Count up the lines in the listing below that hold "bmod", and answer with the total alone.

━━━━━ EXERCISE MATERIAL ━━━━━

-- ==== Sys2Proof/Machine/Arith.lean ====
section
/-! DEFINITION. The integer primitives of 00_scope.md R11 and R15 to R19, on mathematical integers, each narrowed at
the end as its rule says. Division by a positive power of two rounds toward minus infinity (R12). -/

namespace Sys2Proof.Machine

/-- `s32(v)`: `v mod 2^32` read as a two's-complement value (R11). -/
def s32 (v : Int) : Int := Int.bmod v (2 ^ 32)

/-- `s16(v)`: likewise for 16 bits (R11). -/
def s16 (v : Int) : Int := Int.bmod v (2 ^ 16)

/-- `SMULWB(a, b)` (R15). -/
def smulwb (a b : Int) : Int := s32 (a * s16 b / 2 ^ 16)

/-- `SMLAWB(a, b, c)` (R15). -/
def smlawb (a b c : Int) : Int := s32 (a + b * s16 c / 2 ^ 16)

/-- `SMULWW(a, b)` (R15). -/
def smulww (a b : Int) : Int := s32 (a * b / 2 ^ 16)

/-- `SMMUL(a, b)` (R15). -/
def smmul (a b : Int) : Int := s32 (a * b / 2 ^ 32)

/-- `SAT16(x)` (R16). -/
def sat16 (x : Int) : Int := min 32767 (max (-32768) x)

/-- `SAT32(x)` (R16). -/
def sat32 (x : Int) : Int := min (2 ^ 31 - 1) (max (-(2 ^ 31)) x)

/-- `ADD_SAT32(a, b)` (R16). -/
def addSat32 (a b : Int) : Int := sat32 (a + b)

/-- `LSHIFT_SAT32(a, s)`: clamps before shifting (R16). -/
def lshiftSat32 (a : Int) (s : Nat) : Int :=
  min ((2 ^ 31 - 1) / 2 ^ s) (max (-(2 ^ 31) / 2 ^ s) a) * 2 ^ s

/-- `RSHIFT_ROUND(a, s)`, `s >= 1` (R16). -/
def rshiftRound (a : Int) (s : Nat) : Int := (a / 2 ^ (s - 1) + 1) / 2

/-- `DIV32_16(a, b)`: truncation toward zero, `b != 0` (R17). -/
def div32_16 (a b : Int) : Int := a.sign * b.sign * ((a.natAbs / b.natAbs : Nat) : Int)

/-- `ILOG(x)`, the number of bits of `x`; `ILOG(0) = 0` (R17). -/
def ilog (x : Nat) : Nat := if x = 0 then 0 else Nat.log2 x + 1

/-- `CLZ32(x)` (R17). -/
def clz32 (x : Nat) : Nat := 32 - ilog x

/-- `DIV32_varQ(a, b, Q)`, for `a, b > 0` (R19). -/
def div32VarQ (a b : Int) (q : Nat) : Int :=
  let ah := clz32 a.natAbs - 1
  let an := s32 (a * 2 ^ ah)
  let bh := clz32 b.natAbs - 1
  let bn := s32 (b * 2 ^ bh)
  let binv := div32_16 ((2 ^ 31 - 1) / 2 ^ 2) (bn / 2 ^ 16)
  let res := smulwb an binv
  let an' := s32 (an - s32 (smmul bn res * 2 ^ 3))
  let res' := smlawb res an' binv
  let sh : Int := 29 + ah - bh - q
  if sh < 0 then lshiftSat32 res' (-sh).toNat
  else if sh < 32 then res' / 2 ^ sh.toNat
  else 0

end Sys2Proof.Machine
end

━━━━━

TASK RESULT: 2